» **Task brief**
Could you print, exactly as they stand, the lines from the one holding "that instant: a" to the end of the data below, and nothing more?

#####

-- ==== Sys2Proof/Machine/Elements.lean ====
section
/-! DEFINITION. Systems, elements and measurement values: the compositions of Table 6.2, physical scale (R176), the
aggregation of values into blocks (R183-R185). -/

namespace Sys2Proof.Machine

/-- A pair of a voltage and a current channel whose product is power (Table 6.2). -/
structure Element where
  /-- the current channel, which names it -/
  current : Nat
  voltage : Nat
  /-- the voltage enters inverted: −U23 of a three-wire system -/
  inverted : Bool := false
  /-- its system -/
  system : Nat
  deriving DecidableEq, Repr, Inhabited

/-- Whether a role is a voltage or a current (Table 6.1). -/
def isVoltage (role : Nat) : Bool := 1 ≤ role && role ≤ 3
def isCurrent (role : Nat) : Bool := role = 4 || role = 5

/-- The channels of a system. -/
def MeasConfig.members (c : MeasConfig) (sys : Nat) : List Nat :=
  (List.range 24).filter (fun n => (nth c.channels n).role ≠ 0 && (nth c.channels n).system = sys)

/-- The voltage, or the current, channel of a system at a position. -/
def MeasConfig.at (c : MeasConfig) (sys pos : Nat) (volt : Bool) : Option Nat :=
  (c.members sys).find? (fun n =>
    (nth c.channels n).position = pos && (if volt then isVoltage else isCurrent) (nth c.channels n).role)

/-- The element of a voltage and a current position of a system. -/
def MeasConfig.pair (c : MeasConfig) (sys pv pi : Nat) (inverted : Bool) : List Element :=
  match c.at sys pv true, c.at sys pi false with
  | some v, some i => [{ current := i, voltage := v, inverted := inverted, system := sys }]
  | _, _ => []

/-- The elements of a system (Table 6.2). -/
def MeasConfig.elementsOf (c : MeasConfig) (sys : Nat) : List Element :=
  match (nth c.systems sys).connection with
  | 1 => c.pair sys 0 0 false
  | 2 => c.pair sys 0 0 false ++ c.pair sys 1 1 false ++ c.pair sys 2 2 false
  | 3 => c.pair sys 0 0 false ++ c.pair sys 1 2 true
  | _ => []

/-- Every element of a configuration. -/
def MeasConfig.elements (c : MeasConfig) : List Element := (List.range 8).flatMap c.elementsOf

/-- The systems for which Se is formed (R209). -/
def MeasConfig.seSystems (c : MeasConfig) : List Nat :=
  (List.range 8).filter (fun sys =>
    match (nth c.systems sys).connection with
    | 2 => [0, 1, 2].all (fun p => (c.at sys p false).isSome)
    | 3 => true
    | _ => false)

/-- The channels whose samples Se of a system uses: its phase voltages and currents, and the neutral current (R209). -/
def MeasConfig.seUses (c : MeasConfig) (sys : Nat) : List Nat :=
  ([0, 1, 2].map (fun p => c.at sys p true) ++ [0, 1, 2, 3].map (fun p => c.at sys p false)).flatMap Option.toList

/-- The channels that an integrator of an element, or of a system's Se, uses. -/
def MeasConfig.uses (c : MeasConfig) (system : Bool) (object : Nat) : List Nat :=
  if system then c.seUses object
  else (c.elements.filter (fun e => e.current = object)).flatMap (fun e => [e.current, e.voltage])

/-- What a channel's part in an element rests on. -/
def ChannelConfig.core (c : ChannelConfig) : Nat × F32 × Nat × Nat × Nat := (c.role, c.scale, c.polarity, c.system, c.position)

/-- Whether an integrator runs on through a change of configuration: it uses the same channels as before, unchanged. -/
def keepsIntegrator (a b : MeasConfig) (system : Bool) (object : Nat) : Bool :=
  !(b.uses system object).isEmpty && a.uses system object = b.uses system object &&
  (b.uses system object).all (fun n => (nth a.channels n).core = (nth b.channels n).core) &&
  (!system || (b.seSystems.contains object && (nth a.systems object).connection = (nth b.systems object).connection))

/-- The factor of R176 of a channel: scale and polarity, times 2^-22. -/
def MeasConfig.factor (c : MeasConfig) (n : Nat) : Rat :=
  let k := f32Val (nth c.channels n).scale
  (if (nth c.channels n).polarity = 1 then -k else k) / 4194304

/-- Whether the part forms the quantities of a channel (R178). -/
def State.formsChannel (s : State) (n : Nat) : Bool := (s.chan n).enabled && (nth s.meas.config.channels n).role ≠ 0

/-- Cycles in a basic interval (Table 6.1). -/
def MeasConfig.cyclesN (c : MeasConfig) : Nat := if c.nominal = 0 then 10 else 12

/-- A channel list without its unused entries. -/
def usedChannels (l : List Nat) : List Nat := l.filter (fun n => n < 24)

/-- The element a current channel names. -/
def MeasConfig.elementOf (c : MeasConfig) (n : Nat) : Option Element := c.elements.find? (fun e => e.current = n)

/-- The elements that R217 requires of a local context's channels. -/
def MeasConfig.fits (c : MeasConfig) (currents voltages : List Nat) (method : Nat) : Bool :=
  let is := usedChannels currents
  let us := usedChannels voltages
  is.all (fun i => (c.elementOf i).any (fun e => us.contains e.voltage)) &&
  us.all (fun v => is.any (fun i => (c.elementOf i).any (fun e => e.voltage = v))) &&
  (method = 0 || c.seSystems.any (fun k =>
    let es := (c.elementsOf k).map (fun e => e.current)
    es.all (fun n => is.contains n) && is.all (fun n => es.contains n)))

/-- The live contexts fed from elements: local and feeder (R216). -/
def State.localContexts (s : State) : List Context := s.bill.live.filter (fun c => c.kind ≠ 1)

/-- The systems of a context's elements. -/
def State.systemsOf (s : State) (c : Context) : List Nat :=
  ((usedChannels c.currents).filterMap (fun i => (s.meas.config.elementOf i).map (fun e => e.system))).eraseDups

/-- The neutral current channels of a context's systems. -/
def State.neutralsOf (s : State) (c : Context) : List Nat :=
  (s.systemsOf c).flatMap (fun k => (s.meas.config.members k).filter (fun n => (nth s.meas.config.channels n).role = 5))

/-- Whether a live local or feeder context binds a channel (R100, R177). -/
def State.bound (s : State) (n : Nat) : Bool :=
  s.localContexts.any (fun c => c.currents.contains n || c.voltages.contains n)

/-! ### Values -/

/-- The binary32 form of a value, or the quiet NaN where it is not formed (R185, Table 6.12). -/
def MeasValue.value (v : MeasValue) : F32 :=
  match v.exact with
  | some x => toF32 x
  | none => notFormed

/-- Whether two values are of one object and quantity. -/
def MeasValue.same (a b : MeasValue) : Bool := a.kind = b.kind && a.object = b.object && a.quantity = b.quantity

/-- A value takes the place of the previous one of its object and quantity. -/
def putLatest (l : List LatestValue) (v : LatestValue) : List LatestValue := l.filter (fun x => !x.value.same v.value) ++ [v]

/-- A flicker value takes the place of the previous one. -/
def putValue (l : List MeasValue) (v : MeasValue) : List MeasValue := l.filter (fun x => !x.same v) ++ [v]

/-- A value of a list, by object and quantity, where it is formed. -/
def lookUp (l : List MeasValue) (kind object quantity : Nat) : Option Rat :=
  (l.find? (fun v => v.kind = kind && v.object = object && v.quantity = quantity)).bind (fun v => v.exact)

/-- A value of a block as an exact number; none where it is not formed. -/
def MeasBlock.number (b : MeasBlock) (kind object q : Nat) : Option Rat := lookUp b.values kind object q

/-! Quantities that no host reads and longer levels need: an element's U, I, U1, I1 (40h-43h), a system's Ue and Ie (40h, 41h), a
channel's THDG, Uunder and Uover (44h-46h). -/

def qU : Nat := 0x40
def qI : Nat := 0x41
def qU1 : Nat := 0x42
def qI1 : Nat := 0x43
def qUe : Nat := 0x40
def qIe : Nat := 0x41
def qThdg : Nat := 0x44
def qUunder : Nat := 0x45
def qUover : Nat := 0x46

/-- The aggregation rules of Table 6.10 and R197. -/
inductive AggRule where
  | rms
  | mean
  | largest
  | derived
  | none
  deriving DecidableEq, Repr, Inhabited

/-- The rule for a quantity (R183, R192-R194, R197, Table 6.10): angles are not aggregated (R193). -/
def aggRule (kind q : Nat) : AggRule :=
  match kind with
  | 0 => if q = 3 then .mean else if q = 4 || q = 5 || q = 6 || q = qThdg then .derived else .rms
  | 1 => if q = 0x18 then .mean else if q = 0x19 || q = 0x1A then .derived else .rms
  | 4 => if q = 8 || q = 9 || q = 0x0A then .mean else if q < 0x20 then .derived else .rms
  | 3 => .rms
  | 20 => .none
  | 23 => .largest
  | _ => .rms

/-- The arithmetic mean of values; none of none. -/
def meanOf? (l : List Rat) : Option Rat := if l.isEmpty then none else some (l.foldl (fun a b => a + b) 0 / (l.length : Rat))

/-- Values combined by a rule (R183). -/
def AggRule.combine (r : AggRule) (l : List Rat) : Option Rat :=
  match r with
  | .rms => (meanOf? (l.map (fun x => x * x))).map rootRat
  | .mean => meanOf? l
  | .largest => if l.isEmpty then Option.none else some (l.foldl max 0)
  | _ => Option.none

/-- The root of the sum of the squares of the ratios of orders 2 to 50 to order 1, in per cent (R192). -/
def distortion (g : Nat → Option Rat) : Option Rat :=
  match g 1 with
  | none => none
  | some f =>
    let hs := (List.range 49).map (fun k => g (k + 2))
    if hs.all (fun x => x.isSome) then
      some (rootRat (hs.foldl (fun (a : Rat) x => a + quotient 1 (x.getD 0) f * quotient 1 (x.getD 0) f) 0) * 100)
    else none

/-- The derived powers of U, I, U1, I1, P and P1 (R208). -/
def derivedPower (q : Nat) (u i u1 i1 p p1 : Rat) : Rat :=
  let s := u * i
  let s1 := u1 * i1
  let thdu := quotient 2 (rootRat (u * u - u1 * u1)) u1
  let thdi := quotient 2 (rootRat (i * i - i1 * i1)) i1
  match q with
  | 0x0B => s
  | 0x0C => s1
  | 0x0D => rootRat (s * s - s1 * s1)
  | 0x0E => rootRat (s * s - p * p)
  | 0x0F => quotient 3 p s
  | 0x10 => quotient 3 p1 s1
  | 0x11 => s1 * thdi
  | 0x12 => s1 * thdu
  | _ => s1 * thdu * thdi

/-- A derived quantity from the values of its object (R187, R192, R208, R209). -/
def MeasConfig.derived (c : MeasConfig) (l : List MeasValue) (kind object q : Nat) : Option Rat :=
  let get := lookUp l kind object
  match kind with
  | 0 =>
    let udin := f32Val (nth c.systems (nth c.channels object).system).udin
    if q = 4 then distortion (fun h => lookUp l 16 object h)
    else if q = qThdg then distortion (fun h => lookUp l 17 object h)
    else if q = 5 then (get qUunder).map (fun x => quotient 4 (udin - x) udin * 100)
    else (get qUover).map (fun x => quotient 4 (x - udin) udin * 100)
  | 1 =>
    match get qUe, get qIe with
    | some u, some i => if q = 0x19 then some (3 * u * i) else (get 0x18).map (fun p => quotient 3 p (3 * u * i))
    | _, _ => none
  | _ =>
    match get qU, get qI, get qU1, get qI1, get 8, get 9 with
    | some u, some i, some u1, some i1, some p, some p1 => some (derivedPower q u i u1 i1 p p1)
    | _, _, _, _, _, _ => none

/-- The derived values of a list computed again from the others (R183). -/
def MeasConfig.withDerived (c : MeasConfig) (l : List MeasValue) : List MeasValue :=
  l.map (fun v => if aggRule v.kind v.quantity = .derived then { v with exact := c.derived l v.kind v.object v.quantity } else v)

/-- One value of an aggregation from its constituents (R183): the OR of their flags (R184), and of those not formed none takes part
(R185). -/
def aggregateValue (parts : List (List MeasValue)) (v : MeasValue) : MeasValue :=
  let mine := parts.flatMap (fun p => p.filter (fun x => x.same v))
  { v with
    flags := orAll (mine.map (fun x => x.flags)), parts := mine.length
    exact := (aggRule v.kind v.quantity).combine (mine.filterMap (fun x => x.exact)) }

/-- The values of an aggregation. -/
def MeasConfig.aggregate (c : MeasConfig) (parts : List (List MeasValue)) : List MeasValue :=
  let keys := parts.flatten.foldl (fun (l : List MeasValue) v =>
    if l.any (fun x => x.same v) || aggRule v.kind v.quantity = .none then l else l ++ [v]) []
  c.withDerived (keys.map (aggregateValue parts))

/-- A block of an aggregation: its values carry the flags that `own` gives them besides. -/
def MeasConfig.block (c : MeasConfig) (parts : List MeasBlock) (start stop tick sequence : Nat) (own : MeasValue → Nat) : MeasBlock :=
  let values := (c.aggregate (parts.map (fun p => p.values))).map (fun v => { v with flags := v.flags ||| own v })
  { sequence := sequence, start := start, stop := stop, tick := tick, parts := parts.length, values := values
    flags := orAll (values.map (fun v => v.flags)) }

/-- The number of the next value of a level. -/
def MeasState.nextSequence (m : MeasState) (level : Nat) : Nat := nth m.formed level + 1

/-- A level's count of values formed goes up by one. -/
def MeasState.count (m : MeasState) (level : Nat) : MeasState := { m with formed := alter m.formed level (fun n => n + 1) }

/-- Blocks of one history, newest first: as many as it holds of every object (Table 6.9). -/
def keepBlocks (n : Nat) (l : List MeasBlock) : List MeasBlock :=
  (l.zipIdx.filter (fun b => b.1.values.any (fun v =>
    ((l.take b.2).filter (fun x => x.values.any (fun y => y.kind = v.kind && y.object = v.object))).length < n))).map (fun b => b.1)

/-- A block joins the history of its level (Table 6.9); levels 7, 8 and 9 of `formed` are the supraharmonics' levels 1, 3 and 4. -/
def MeasState.push (m : MeasState) (level : Nat) (b : MeasBlock) : MeasState :=
  let m := m.count level
  match level with
  | 1 => { m with basic := keepBlocks 16 (b :: m.basic) }
  | 2 => { m with group := keepBlocks 16 (b :: m.group) }
  | 3 => { m with ten := keepBlocks 144 (b :: m.ten) }
  | 4 => { m with two := keepBlocks 12 (b :: m.two) }
  | 7 => { m with supra := keepBlocks 16 (b :: m.supra) }
  | 8 => { m with supraTen := keepBlocks 144 (b :: m.supraTen) }
  | 9 => { m with supraTwo := keepBlocks 12 (b :: m.supraTwo) }
  | _ => { m with second := keepBlocks 64 (b :: m.second) }

/-- PARTIAL for the first value of a level after start-up (R185). -/
def MeasState.firstFlag (m : MeasState) (level : Nat) : Nat := flagIf (nth m.formed level = 0) qfPartial

/-- Whether an event of a system overlaps a period (R184, R199). -/
def MeasState.disturbed (m : MeasState) (sys start stop : Nat) : Bool :=
  m.running.any (fun d => d.system = sys && decide (d.start < stop)) ||
  m.past.any (fun e => e.1 = sys && decide (e.2.1 < stop) && decide (start < e.2.2))

/-- Ten minutes, two hours and ten seconds in ticks. -/
def tenTicks : Nat := 10 * minTicks
def twoTicks : Nat := 120 * minTicks
def tenSecTicks : Nat := 10 * secTicks

/-- The first multiple of a length after an instant. -/
def multipleAfter (length u : Nat) : Nat := (u / length + 1) * length

end Sys2Proof.Machine
end

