/-- The drains of a die are settled, before the lanes of its link change. -/
def State.settleDrains (s : State) (d : Nat) : State :=
  { s with captures := s.captures.map (fun (c : Capture) => if c.phase = 3 && c.die = d then s.drained c else c) }

/-- Captures of a die at its synchronising reset (R139). -/
def State.syncCapture (s : State) (c : Capture) (d index now : Nat) : Capture :=
  if c.die ≠ d then c
  else if c.phase = 1 then { c with buffer := [] }
  else if c.phase = 2 then s.freeze { c with truncated := true, lastIndex := min c.lastIndex (index - 1) } now
  else c

/-- One die starts a new epoch whose raw instant 0 is at tick `c`. -/
def State.syncDie (s : State) (d c : Nat) : State :=
  let index := (c - (s.die d).epochTick) / 4
  let s := { s with captures := s.captures.map (fun (x : Capture) => s.syncCapture x d index c) }
  let ns := s.carriedBy d
  let s := ns.foldl (fun (s : State) n => ((s.setChan n Channel.synced).alarmClear n false).alarmClear n true) s
  let s := (List.range 6).foldl (fun (s : State) k => s.setConv ((d - 1) * 6 + k) Converter.synced) s
  let s := { s with meas := { s.meas with
    supraIndex := alter s.meas.supraIndex (d - 1) (fun _ => 0)
    wide := s.meas.wide.mapIdx (fun n l => if ns.contains n then [] else l) } }
  s.setDie d (fun x => { x with epoch := x.epoch + 1, epochTick := c, cycleBase := none })

/-- A SYNC of the tracker's die returns it to acquiring (R128), and cuts the basic interval in progress (R185); every channel has lost its
samples until it locks, which flags the voltage events in progress GAP (R204). The tracker's die is the one that carries the channel in use at
that instant: a lane's is A4 (DESIGN CHOICE, log 89). -/
def State.syncTracker (s : State) (dies : List Nat) : State :=
  let hit := s.tracker.channel < 24 && dies.any (fun d => (s.carriedBy d).contains s.tracker.channel)
  if hit then
    { s with
      tracker := { s.tracker with state := 0, channel := 255, chains := [], leaving := none, ends := [] }
      meas := { s.meas with
        running := s.meas.running.map (fun (d : Disturbance) => { d with flags := d.flags ||| qfGap })
        basics := (s.meas.basics.filter (fun b => b.cycles > 0)).map (fun b => { b with cut := true }) } }
  else s

/-- A synchronising reset of the dies named, at tick `c` (R128). -/
def State.syncAt (s : State) (dies : List Nat) (c : Nat) : State :=
  dies.foldl (fun s d => s.syncDie d c) (s.syncTracker dies)

end Sys2Proof.Machine
end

#####

» **Response to the exercise**
that instant: a lane's is A4 (DESIGN CHOICE, log 89). -/
def State.syncTracker (s : State) (dies : List Nat) : State :=
  let hit := s.tracker.channel < 24 && dies.any (fun d => (s.carriedBy d).contains s.tracker.channel)
  if hit then
    { s with
      tracker := { s.tracker with state := 0, channel := 255, chains := [], leaving := none, ends := [] }
      meas := { s.meas with
        running := s.meas.running.map (fun (d : Disturbance) => { d with flags := d.flags ||| qfGap })
        basics := (s.meas.basics.filter (fun b => b.cycles > 0)).map (fun b => { b with cut := true }) } }
  else s

/-- A synchronising reset of the dies named, at tick `c` (R128). -/
def State.syncAt (s : State) (dies : List Nat) (c : Nat) : State :=
  dies.foldl (fun s d => s.syncDie d c) (s.syncTracker dies)

end Sys2Proof.Machine
end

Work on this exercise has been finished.